Bu beş âlemin tafsilatı çoktur. Aslına bakarsak ilk üç mertebe gaybın yani zât âleminin açılımıdır. Bütün bu âlemler insan-ı kâmilin nefsinde ve nefesinde toplanmış olup onun hakikatidir. Eşya tabiî ki nefsimizden ayrı olmadığı için bütün şeylerin hakikati de bu âlemler içinde dürülüp bükülmüştür.

Cenâb-ı Hak “gayb-ı mutlak” hâlde iken henüz tecellîden (oluştan) eser yoktur. Buna “lâ-taayyün, ahadiyet, zuhursuzluk” mertebesi demişlerdir. Yani burada henüz bir belirtiden, bir işaretten alâmet yoktur. Bu durum ağacın çekirdeğinden önceki hâli gibidir. Henüz ne çekirdek ne de toprağın tohumla buluşması söz konusudur burada. Cenâb-ı zât, zâtında gizli olup zâtı yine zât bilir. Burada zaman yok, ân vardır. O’nunla beraber bir şey yoktur. Bu sebepledir ki gayb-ı mutlak hazretine “ayân-ı sâbite, hazret-i zât, âlem-i lâ taayyün, amâ-yı mutlak, vücûd-ı mahz, vücûd-ı mutlak, gaybü’l-gayb” da denilmiştir. Bu mertebede “Allah muhakkak ki âlemlerden ganîdir.” Cenâb-ı Hak bu âlemde “küntü kenz, yani gizli bir hazîne”dir. Oluşun sebebi, bilinme sevgisinin takazasıdır. “Allah vardı ve O’nunla beraber bir şey yoktu.” Arif-i billah katında her an öyledir. Nitekim Şâh-ı Velâyet Hazret-i Ali “Allah vardı ve O’nunla beraber bir şey yoktu” hadîsini duyduğunda, “Şimdi de öyledir!” buyurmuştur. Bu sözleri âdeta hadisteki nükteyi bütün kemâliyle şerhetmektedir.

Bundan sonra ceberût yani lâhût âlemleri gelir. Bunlar ilk taayyün, ilk tecellîlerdir. Taayyün bir şeyin çıktığı, belirdiği, ayan olduğu kaynak, su gözü yani pınar demektir. Bu mertebe, sıfatların belirginleştiği kaynaktır. İzâfet burada başladığı için bu ilk tecellîye “gayb-ı izâfet” veya “taayyün-i evvel” de denilir. “Hazret-i ukûl, hazret-i ervâh, âlem-i ceberût, taayyün-i evvel, akl-ı evvel, hakîkat-ı Muhammediyye, rûh-ı izâfî, âlem-i ahadiyyet, kitâbü’l-mübîn” gibi isimler hep taayyün için söylenir.

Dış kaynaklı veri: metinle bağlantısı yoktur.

/-- MXSTAT (Table 4-16). -/
def Gallery.mxstat (g : Gallery) : Nat :=
  let m := g.mx
  (match m.tile with
    | some t => 1 + t.fmt * 2 + b2n t.sp24 * 32 + t.cg.toNat * 64
    | none => 0)
  + b2n m.stopped * 2 ^ 14 + m.cause * 2 ^ 15 + b2n m.displ * 2 ^ 17
  + b2n (g.mxActive true) * 2 ^ 18 + b2n (g.mxActive false) * 2 ^ 19

/-- VXSTAT of core i (Table 6-10). -/
def Gallery.vxstat (g : Gallery) (i : Nat) : Nat :=
  let v := if i = 0 then g.vx0 else g.vx1
  b2n ((g.queue (1 + i)).entries.any (g.queue (1 + i)).inFlight) + v.opc.toNat * 2 + b2n v.perr * 512

/-- The custom CSRs of the gallery; none for a number it does not implement. -/
def Gallery.csrRead (g : Gallery) (k n : Nat) : Option Word :=
  let w (x : Nat) : Option Word := some (BitVec.ofNat 32 x)
  match n with
  | 0xF14 => w (g.gid k)
  | 0x7C0 => w g.gctl
  | 0x7C1 => w g.waitlim.toNat
  | 0x7C2 => w g.gfault
  | 0x7C3 => some g.srkey0
  | 0x7C4 => some g.srkey1
  | 0x7C5 => w (b2n g.retnArm + b2n g.retnLast * 2)
  | 0x7C6 => w 0
  | 0x7C7 => w g.mring.toNat
  | 0x7C8 => w g.mrhead.toNat
  | 0x7C9 => w (g.vxstat 0)
  | 0x7CA => w (g.vxstat 1)
  | 0x7CB => w (g.stfaddr.toNat % 2 ^ 32)
  | 0x7CC => w (g.stfaddr.toNat / 2 ^ 32 + g.stfStat.toNat * 256 + b2n g.stfValid * 2 ^ 31)
  | 0xFC0 => w (g.gid k)
  | 0xFC1 => w g.gqstat
  | 0xFC2 => some g.gstep
  | 0xFC3 => w g.mxstat
  | 0xFC4 => w (match g.mx.tile with | some t => t.src | none => g.mx.lastSrc)
  | 0xFC5 => w (g.mx.resRow.toNat + g.mx.resTile.toNat * 2 ^ 16 + b2n g.mx.resValid * 2 ^ 23 + g.mx.resOpc.toNat * 2 ^ 24)
  | 0xFCE => w g.mrtail.toNat
  | _ => if 0xFC8 ≤ n ∧ n ≤ 0xFCD then some (Store.get zeroWord g.skip (n - 0xFC8)) else g.hart.csrRead n

/-- A write of a CSR by the program (Tables 3-11 to 3-13, 5-4, 6-10, 7-6, 8-9, 9-19). -/
def Gallery.csrWrite (g : Gallery) (now : DWord) (n : Nat) (v : Word) : Gallery :=
  let x := v.toNat
  match n with
  | 0x7C0 => (if bitOf x 0 then g.haltAt now else g).qrst (field x 8 5)
  | 0x7C1 => { g with waitlim := BitVec.ofNat 24 x }
  | 0x7C2 => if bitOf x 3 then g.faultClear else g
  | 0x7C3 => { g with srkey0 := v }
  | 0x7C4 => { g with srkey1 := v }
  | 0x7C5 => { g with retnArm := bitOf x 0 }
  | 0x7C6 => g.gcredWrite x
  | 0x7C7 =>
    let old := g.mring.toNat
    let l := if field x 0 4 ≤ 12 then field x 0 4 else field old 0 4
    { g with mring := BitVec.ofNat 22 (l + field x 7 15 * 128) }
  | 0x7C8 => { g with mrhead := BitVec.ofNat 16 x }
  | 0x7C9 => if bitOf x 9 then { g with vx0 := { g.vx0 with perr := false } } else g
  | 0x7CA => if bitOf x 9 then { g with vx1 := { g.vx1 with perr := false } } else g
  | 0x7CB => g
  | 0x7CC => if bitOf x 31 then { g with stfValid := false, stfaddr := 0, stfStat := 0 } else g
  | _ => { g with hart := g.hart.csrWrite n v }

/-! ### The address map (R59) -/

/-- Key of an uncorrectable-error mark: region base plus word address. -/
def eccKey (base a : Nat) : Nat := base + a / 4 * 4

/-- Whether any word of `n` bytes at `a` of a region is marked uncorrectable. DESIGN CHOICE: log entry 77. -/
def Gallery.eccBad (g : Gallery) (base a : Nat) : Nat → Bool
  | 0 => false
  | n + 1 => Store.get noMark g.ecc (eccKey base (a + n)) || g.eccBad base a n

/-- A load of the scalar core: the value, or the cause it traps with. An access that is misaligned and also outside every range is misaligned
(the rule gives no order), and an uncorrectable word of instruction memory is a load access fault as one of data memory is.
DESIGN CHOICE: log entry 101. -/
def Gallery.load (g : Gallery) (bytes a : Nat) : Except Nat Nat :=
  if a % bytes ≠ 0 then .error 4
  else if a < 0x10000 then
    if g.eccBad 0x1000000 a bytes then .error 5 else .ok (Memory.num g.imem a bytes)
  else if a < 0x18000 then
    if g.eccBad 0x2000000 a bytes then .error 5 else .ok (Memory.num g.dmem a bytes)
  else if 0x100000 ≤ a ∧ a < 0x500000 then
    if g.eccBad 0 (a - 0x100000) bytes then .error 5 else .ok (Memory.num g.spad (a - 0x100000) bytes)
  else if 0x800000 ≤ a ∧ a < 0x800100 ∧ bytes = 4 then .ok (g.counter ((a - 0x800000) / 4)).toNat
  else if 0x800100 ≤ a ∧ a < 0x800128 ∧ bytes = 4 then
    let q := g.queue ((a - 0x800100) / 8)
    .ok (if a % 8 = 0 then q.issued else q.done).toNat
  else .error 5

/-- Beats of a load (`wr` false) or store at an address (Table 3-1): through the scratchpad window a free number from 8 on, a load from
instruction or data memory 2, and 1 elsewhere. -/
def Gallery.accessBeats (g : Gallery) (wr : Bool) (a : Nat) : Nat :=
  if 0x100000 ≤ a ∧ a < 0x500000 then 8 + g.hart.freeBeats
  else if !wr && decide (a < 0x18000) then 2
  else 1

/-- A store of the scalar core: the gallery after it, or the cause it traps with. A whole-word store
replaces an uncorrectable word. -/
def Gallery.store (g : Gallery) (bytes a v : Nat) : Except Nat Gallery :=
  if a % bytes ≠ 0 then .error 6
  else if 0x10000 ≤ a ∧ a < 0x17000 then
    .ok { g with dmem := Memory.setNum g.dmem a bytes v,
                 ecc := if bytes = 4 then Store.put noMark g.ecc (eccKey 0x2000000 a) false else g.ecc }
  else if 0x100000 ≤ a ∧ a < 0x500000 then
    .ok { g with spad := Memory.setNum g.spad (a - 0x100000) bytes v,
                 ecc := if bytes = 4 then Store.put noMark g.ecc (eccKey 0 (a - 0x100000)) false else g.ecc }
  else .error 7

/-- The instruction at pc: its length and form; or the cause and mtval of the trap it raises. -/
def fetchRv (half : Nat → Option Nat) (pc : Nat) : Except (Nat × Nat) (Nat × Rv) :=
  match half pc with
  | none => .error (1, pc)
  | some lo =>
    if lo % 4 ≠ 3 then
      match rvDecode16 (BitVec.ofNat 16 lo) with
      | some i => .ok (2, i)
      | none => .error (2, lo)
    else
      match half (pc + 2) with
      | none => .error (1, pc + 2)
      | some hi =>
        match rvDecode32 (BitVec.ofNat 32 (lo + hi * 65536)) with
        | some i => .ok (4, i)
        | none => .error (2, lo + hi * 65536)

/-- A half word of instruction memory; none outside it or where it is uncorrectable. -/
def Gallery.fetchHalf (g : Gallery) (a : Nat) : Option Nat :=
  if a + 2 ≤ 0x10000 ∧ ¬ g.eccBad 0x1000000 a 2 then some (Memory.num g.imem a 2) else none

/-! ### Custom instructions (R61 to R71) -/

/-- Opcodes the owning chapters assign to each queue (Tables 3-8, 4-5, 6-5, 8-5, 9-4). -/
def opcodeValid (q opc : Nat) : Bool :=
  opc == 0 || opc == 1 ||
  (match q with
    | 0 => decide (0x10 ≤ opc ∧ opc ≤ 0x18)
    | 3 => decide (0x80 ≤ opc ∧ opc ≤ 0x84)
    | 4 => decide (0xA0 ≤ opc ∧ opc ≤ 0xA4)
    | _ => [0x30, 0x31, 0x32, 0x33, 0x34, 0x35, 0x36, 0x37, 0x38, 0x39, 0x3A, 0x3B, 0x3C, 0x3D, 0x40, 0x41, 0x42,
        0x43, 0x44, 0x45, 0x46, 0x47, 0x48, 0x50, 0x51, 0x52, 0x53, 0x54, 0x55, 0x56, 0x57, 0x58, 0x59, 0x60, 0x61,
        0x62, 0x63, 0x64, 0x65, 0x66, 0x67, 0x6C, 0x6D, 0x6E, 0x70, 0x71, 0x72, 0x73, 0x78, 0x79, 0x7E, 0x7F].contains opc)

/-- The 32 bytes at a scratchpad, data-memory or other address as one descriptor. -/
def descAt (m : Store Byte) (a : Nat) : Desc := BitVec.ofNat 256 (Memory.num m a 32)

/-- The reason an ISSUE is rejected (R63), if any; 1 queue, 5 address, 2 opcode, 3 header bit, 4 epoch. DEDUCED: log entry 65. -/
def issueReject (epoch : Word) (q addr : Nat) (d : Desc) : Option Nat :=
  if 5 ≤ q then some 1
  else if addr % 32 ≠ 0 ∨ addr < 0x10000 ∨ 0x17FE0 < addr then some 5
  else if !opcodeValid q (descOpc d) then some 2
  else if field d.toNat 13 3 ≠ 0 ∨ field d.toNat 22 2 ≠ 0 then some 3
  else if ¬ bitOf d.toNat 11 ∧ field d.toNat 40 24 ≠ epoch.toNat % 2 ^ 24 then some 4
  else none

/-- The header stamps of EPS and RGS (Table 3-7). -/
def stampDesc (epoch : Word) (top : Half) (d : Desc) : Desc :=
  let x := d.toNat
  let x := if bitOf x 11 then setField x 40 24 epoch.toNat else x
  let x := if bitOf x 12 then setField x 24 16 top.toNat else x
  BitVec.ofNat 256 x

/-- ISSUE (R62, R63). An uncorrectable word of the descriptor in data memory is a load access fault at the descriptor's address, an address
outside data memory leaves mtval[22:8] at its distance from 0x0001_0000 modulo 2^15, and an ISSUE turned away for NB = 1 takes the 4 beats
of one that is not. DESIGN CHOICE: log entry 101. DEDUCED: log entry 65. -/
def Chip.issue (c : Chip) (k rd q : Nat) (nb : Bool) (addr : Word) : Chip :=
  let g := c.gal k
  let a := addr.toNat
  let d := descAt g.dmem a
  match issueReject c.epoch q a d with
  | some r => c.galTrap k 24 (BitVec.ofNat 32 (r + q % 8 * 16 + (a - 0x10000) % 2 ^ 15 * 128 * 2))
  | none =>
    if g.eccBad 0x2000000 a 32 then c.galTrap k 5 addr
    else
      let v := g.queue q
      if v.entries.length < queueDepth q then
        let idx := v.issued &&& 0x7FFFFFFF#32
        let e : QEntry := { desc := stampDesc c.epoch g.topRange d, index := idx, st := .waiting, since := 0, mask := 0 }
        let g := g.setQueue q { v with entries := v.entries ++ [e], issued := v.issued + 1 }
        c.setGal k (g.finish rd idx 4)
      else if nb then c.setGal k (g.finish rd 0xFFFFFFFF#32 4)
      else c.setGal k { g with waiting := some (.issue rd q addr), waitAt := c.act }

/-- FENCEQ (R64). Bits [31:5] of rs1, which must be 0, are not looked at. DESIGN CHOICE: log entry 101. -/
def Chip.fenceq (c : Chip) (k : Nat) (mask : Word) : Chip :=
  let g := c.gal k
  if g.drained mask.toNat then c.setGal k (g.retire 1)
  else c.setGal k { g with waiting := some (.fenceq (mask.toNat % 32)), waitAt := c.act }
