/-- What an MX.KLOOP does while its rows wait for a flush: the load of its next present tile, which does not wait (R121), whole or up to a
stop. Its queue entry then stands at the first row through that tile. -/
def Gallery.kloopAhead (g : Gallery) (c3 : Nat) (e : QEntry) (limit : Option MxLimit) : Option Gallery :=
  let d := e.desc
  let tc := descF d 28 16 7
  let map := g.tileMap (descF d 8 0 22)
  if descOpc d ≠ 0x14 ∨ g.loadWaits e then none
  else
    ((List.range (descF d 20 16 7)).find? fun k => decide (tc ≤ k) && bitOf map (descF d 28 24 6 + k)).map fun k =>
      let inLoad := match limit with | some l => l.inLoad && decide (l.tile ≤ k) && !g.mx.resumed | none => false
      let r := g.mxKloop d e.index.toNat c3 (some ⟨k, if k = tc then descF d 28 0 16 else 0, inLoad⟩)
      match limit, r.2 with
      | none, .stopAt t w => { r.1 with mx := { r.1.mx with resumed := true } }.setEntry 0 { e with desc := setResume d t w }
      | _, x => r.1.arrayEnd e x

/-- Run the array descriptor in flight, whole or up to a stop. One that waits for a flush when the core stops stays where it stands, which
MXRES tells (R125). -/
def Gallery.runArray (g : Gallery) (c3 : Nat) (p : Nat → Bool) (limit : Option MxLimit) : Gallery :=
  match g.runningEntry 0 p with
  | none => g
  | some e =>
    if g.arrayWaits e then
      match g.kloopAhead c3 e limit with
      | some g => g
      | none => if limit.isSome then
        g.setMxRes (descOpc e.desc) (if descOpc e.desc = 0x14 then descF e.desc 28 16 7 else 0) (if descOpc e.desc = 0x10 then 0 else descF e.desc 28 0 16)
      else g
    else
      let r := g.mxArray e.desc e.index.toNat c3 (limit.map (clampLimit e.desc g.mx.resumed))
      r.1.arrayEnd e r.2

/-- Run the flush in flight, whole or up to a stop. -/
def Gallery.runFlush (g : Gallery) (c3 : Nat) (train : Bool) (limit : Option Nat) : Gallery :=
  match g.runningEntry 0 (· == 0x15) with
  | none => g
  | some e =>
    if g.flushWaits e then g
    else
      let r := g.mxFlush e.desc e.index.toNat c3 train limit
      r.1.flushEnd e r.2

/-- Run an exclusive descriptor in flight. -/
def Gallery.runExclusive (g : Gallery) (opc : Nat) (f : Gallery → Desc → Gallery × Nat) : Gallery :=
  match g.runningEntry 0 (· == opc) with
  | none => g
  | some e => let r := f g e.desc; r.1.setEntry 0 { e with st := .ended r.2 }

/-- Stop the core for a cause (R125, Table 4-16). DEDUCED: log entry 73. -/
def Gallery.mxStop (g : Gallery) (now : DWord) (cause : Nat) : Gallery :=
  { g with mx := { g.mx with stopReq := 0, stopped := true, cause := cause, displ := false, stopAt := now,
                             stopTile := g.mx.tile.map fun t => t.toTileRec } }

/-- A stop of the array is asked for (R125): 1 by MXCTL.STOP, 3 by a power event, which a request of the first kind does not displace. -/
def Gallery.mxAsk (g : Gallery) (cause : Nat) : Gallery :=
  if g.mx.stopped then g else { g with mx := { g.mx with stopReq := max g.mx.stopReq cause } }

/-- When a wait that began at `t` began, as its timer counts that stood since `stop` (R125). -/
def timerResume (now stop t : DWord) : DWord := t + (now - (if t < stop then stop else t))

/-- After a preemption stop the GWAITLIM timers of the scalar core and of the QWAITs in flight go on from where they stood (R125). -/
def Gallery.timersResume (g : Gallery) (now : DWord) : Gallery :=
  if g.mx.cause = 1 then
    let q (v : Queue) : Queue := { v with entries := v.entries.map fun e => { e with since := timerResume now g.mx.stopAt e.since } }
    { g with waitAt := timerResume now g.mx.stopAt g.waitAt, queues := g.queues.map fun e => (e.1, q e.2) }
  else g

Bu iki âlemin umumi olarak “hakîkat-i Muhammediyye” veya nûr-ı Muhammedî” diye anıldığını belirtelim. Varlığın yani oluşun çekirdeği budur. Eşyâ, kabiliyetine göre bu çekirdeğin açılımından ibarettir. Gâye, gaybî hakikate ayna olacak olan insanın bu nûrun içinden çıkmasıdır. Burası rûhlar âlemidir.

Bizim burada ele aldığımız konu açısından dikkatimizi iyice yoğunlaştırmamız gereken beş hakikatten en önemlisi “misâl âlemi”dir. Dünyada gaybımızdan bir bilgimiz yok, gaybda da sıfatlar âleminden bir bahis söz konusu değilse, varlığın düğümü misâl âlemiyle ilgilidir. Misâl âlemi için “âlem-i melekût, âlem-i hayâl, âlem-i berzah, sidretü’l-müntehâ, âlem-i emr” gibi isimler de verilmiştir. İsimlendirmenin çokluğu bizim gönlümüzü bulandırmamalıdır.

İmdi misâl, mesel, aslının benzeri yani numûnesi demektir. Biz buna mesela gerçeğin uykuda görünen bedensiz sûreti de diyebiliriz. Bu sebeple hikâye anlatıcılar, verdikleri örneğin kelâmı olup da sureti olmayınca o anlattıkları hikayeyi de “mesel, misâl” demişlerdir. “Darb-ı mesel” bir gerçeğin bir benzeriyle en kestirmeden ve en vurucu şekilde anlatılması olayıdır. Bu sebeple darbe kelimesiyle anlatılmıştır ki beynimizde ve gönlümüzde dank etsin diye…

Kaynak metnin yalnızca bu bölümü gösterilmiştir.